Mount Semeru in Indonesia: at least 13 dead after volcano eruption

Indonesia’s National Disaster Management Board (BNPB) said in a statement on Sunday that the eruption injured 98 others, including two pregnant women, after it covered villages with ash and let people flee from clouds of debris. .

At least 300 families were evacuated following the eruption, according to Indah Amperawati, deputy chief of Lumajang district, an area near the volcano.

In its statement on Sunday, the BNPB said search and rescue efforts were underway, but did not say how many people were still missing.

A rescue volunteer from the Indonesian district of Lumajang told CNN on Sunday that he and his team evacuated the bodies of six miners from a river in the village of Curah Kobokan, where they were digging sand on the river bank.

Some of the miners were still inside their trucks, while others were found lying on the ground near the trucks, said Muhammad Firman Adiguna Effasa, a 32-year-old volunteer. It is not known whether the six deaths are among the 13 deaths announced earlier by authorities.

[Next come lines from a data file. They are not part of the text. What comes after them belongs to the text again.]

theorem siftTarget_completes {i : Nat} (hn : n ≤ tableSlots) (hw : slotsWritten t n) (hi : i < n) :
    ∃ s < n, siftTarget t i n = .ok s := by
  obtain ⟨m, hm, hleft⟩ := pickSmaller_completes (c := 2 * i + 1) hn hw hi
  obtain ⟨s, hs, hright⟩ := pickSmaller_completes (c := 2 * i + 2) hn hw hm
  exact ⟨s, hs, by simp [siftTarget, hleft, hright]⟩

theorem siftLoop_completes (hn : n ≤ tableSlots) {turns i : Nat} (hw : slotsWritten t n) (hi : i < n) :
    ∃ t', siftLoop turns i n t = .ok t' ∧ SlotsPermuted n t t' := by
  induction turns generalizing i t with
  | zero => exact ⟨t, rfl, .refl n t⟩
  | succ turns ih =>
    obtain ⟨s, hs, htarget⟩ := siftTarget_completes hn hw hi
    by_cases hsi : s = i
    · exact ⟨t, by simp [siftLoop, htarget, hsi], .refl n t⟩
    · obtain ⟨t1, hswap, hperm⟩ := swapSlots_completes hn hw hi hs
      obtain ⟨t2, hrest, hperm'⟩ := ih (hperm.slotsWritten hw) hs
      exact ⟨t2, by simp [siftLoop, htarget, hsi, hswap, hrest], hperm.trans hperm'⟩

theorem reheapFrom_completes (hn : n ≤ tableSlots) {c : Nat} (hw : slotsWritten t n) (hc : c ≤ n) :
    ∃ t', reheapFrom c n t = .ok t' ∧ SlotsPermuted n t t' := by
  induction c generalizing t with
  | zero => exact ⟨t, rfl, .refl n t⟩
  | succ c ih =>
    obtain ⟨t1, hsift, hperm⟩ := siftLoop_completes (turns := n) hn hw hc
    obtain ⟨t2, hrest, hperm'⟩ := ih (hperm.slotsWritten hw) (Nat.le_of_succ_le hc)
    exact ⟨t2, by simp [reheapFrom, siftDown, hsift, hrest], hperm.trans hperm'⟩

/-- `REHEAP(n)` of written slots completes and permutes them (41_table_builder.md R116). -/
theorem reheap_completes (hn : n ≤ tableSlots) (hw : slotsWritten t n) :
    ∃ t', reheap n t = .ok t' ∧ SlotsPermuted n t t' := reheapFrom_completes hn hw (Nat.div_le_self n 2)

end Sys2Proof.Machine

/-! ## The leaves: `MATERIALIZE` and `SORT` complete -/

namespace Sys2Proof.Machine

/-- The leaves of the present symbols, symbols ascending (41_table_builder.md R111). -/
def presentLeaves (f : Memory Nat) : List TableEntry :=
  ((List.range nsym).filter fun s => 0 < countAt f s).map fun s => leaf s (countAt f s)

theorem presentLeaves_length (f : Memory Nat) : (presentLeaves f).length = presentCount f := List.length_map _

theorem isLeafEntry_of_mem_presentLeaves {f : Memory Nat} {e : TableEntry} (h : e ∈ presentLeaves f) : isLeafEntry e := by
  obtain ⟨s, hs, rfl⟩ := List.mem_map.mp h
  have hlt : s < 257 := List.mem_range.mp (List.mem_filter.mp hs).1
  refine ⟨rfl, rfl, Int.natCast_nonneg s, ?_⟩
  change (s : Int) ≤ 256
  omega

theorem materializeFrom_eq_writeSlots (f : Memory Nat) (ss : List Nat) (j : Nat) (t : Memory TableEntry) :
    materializeFrom f ss j t =
      writeSlots t j ((ss.filter fun s => 0 < countAt f s).map fun s => leaf s (countAt f s)) := by
  induction ss generalizing j t with
  | nil => rfl
  | cons s ss ih =>
    by_cases hs : 0 < countAt f s
    · simp only [materializeFrom, hs, if_true, decide_true, List.filter_cons_of_pos, List.map_cons, writeSlots]
      cases writeTable t j (leaf s (countAt f s)) with
      | ok t1 => exact ih (j + 1) t1
      | error e => rfl
    · simp [materializeFrom, hs, ih]

/-- `MATERIALIZE` writes the leaves of the present symbols from slot 0 on (R111). -/
theorem materialize_eq_writeSlots (f : Memory Nat) (t : Memory TableEntry) :
    materialize f t = writeSlots t 0 (presentLeaves f) := materializeFrom_eq_writeSlots f _ 0 t

/-- A list written from slot 0 on puts one of its entries into each slot it fills. -/
theorem writeSlots_zero_slotHolds {P : TableEntry → Prop} {xs : List TableEntry} (hlen : xs.length ≤ tableSlots)
    (hP : ∀ x ∈ xs, P x) (t : Memory TableEntry) :
    ∃ t', writeSlots t 0 xs = .ok t' ∧ ∀ j < xs.length, SlotHolds P t' j := by
  obtain ⟨t', ht', hget⟩ := writeSlots_completes (i := 0) ((Nat.zero_add _).trans_le hlen) t
  refine ⟨t', ht', fun j hj => ⟨xs[j], ?_, hP _ (List.getElem_mem hj)⟩⟩
  rw [hget j, if_pos (by omega), Nat.sub_zero, List.getElem?_eq_getElem hj]
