-- ==== Sys2Proof/Machine/Views.lean ====
section
/-! DEFINITION. What is seen of the state from outside: the host's view, the response frame, and the protocol-level view
of the slots. No rule reads any of these; nothing here changes the state. -/

namespace Sys2Proof.Machine

/-- `BUSY`: equal to `PHASE` ≠ IDLE, no storage of its own (R39). -/
def Block.busy (b : Block) : Bool := decide (b.phase ≠ .idle)

/-- The 33-byte response `RSP_STATUS ++ RSP_KEY` (R107). -/
def Rsp.frame (r : Rsp) : List Byte := r.status :: r.key.toList

/-- All that the host can read (R43). The response's contents mean nothing while `RSP_VALID` = 0 (R37). -/
structure HostView where
  busy : Bool
  faultCode : FaultCode
  rsp : Rsp
  deriving DecidableEq, Repr

/-- The host's view of a system (R43, R316). -/
def State.hostView (s : State) : HostView := { busy := s.blk.busy, faultCode := s.blk.faultCode, rsp := s.blk.rsp }

/-- The protocol-level state of a slot (R46). -/
inductive SlotView where
  | fresh
  | committed
  | destroyed
  deriving DecidableEq, Repr

/-- The view of a slot relative to the blinding value `u` (R46). -/
def SlotState.view (u : Bytes32) : SlotState → SlotView
  | .fresh => .fresh
  | .keyed x => if x = u then .committed else .destroyed

/-- The record in the store is well-formed (R47). -/
def State.recordWellFormed (s : State) : Prop :=
  ∃ b, s.store = .data b ∧ WellFormedRecord s.cfg.rounds b

end Sys2Proof.Machine
end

He added that he was concerned that more miners or other victims were still there but would not survive because of the lava flood so intense.

Authorities have converted schools, mosques, town halls and village houses into evacuation centers, the statement said.

Java is the largest population center of Indonesia’s huge island archipelago and is home to the capital Jakarta. Standing over 12,000 feet tall, Mount Semeru is the tallest mountain in Java.

Lumajang District Deputy Chief Indah said most of the burns had been evacuated to Penanggal Primary Health Center alongside a deceased resident in Curah Kobokan village.

Emergency services were unable to reach several other villages due to roads blocked by mud and fallen trees, Indah said at the press conference.

The military has been called on to provide people and equipment to support the rescue efforts, BNPB chief TNI Major General TNI Suharyanto told the press conference.

After arriving at the scene on Sunday, Suharyanton said collecting information on the number of casualties and displaced people has been difficult, and the exact number of casualties and internally displaced is still not clear.

East Java province disaster management chief Budi Santosa said earlier on Saturday that two sub-districts had been “severely affected” by the volcano eruption.

The volcanic ash and the smell of sulfur were first reported around 3 p.m. local time (3 a.m.ET), according to the Mount Semeru Volcano Lookout Post. The station added that clouds of hot ash were falling towards a village in East Java, Sapitarang, in the district of Pronojiwo.

Mount Semeru spits ash into the air during an eruption on Saturday.

Videos shared by government emergency response teams showed locals fleeing huge, thick ash clouds. Other footage shared by locals showed people gathering at a local mosque in Besuk Kobokan as smoke blanketed the surrounding streets.

Santosa told the press conference that he believed health facilities in the disaster area, whether primary health centers or hospitals, would be able to accommodate the victims.

His team is trying to carry out evacuations and prepare refugee camps in the area, which would provide food, masks, blankets and shelter to displaced residents.

Indonesia sits between two continental plates on what’s known as the Ring of Fire, a strip around the Pacific Ocean basin that leads to high levels of tectonic and volcanic activity.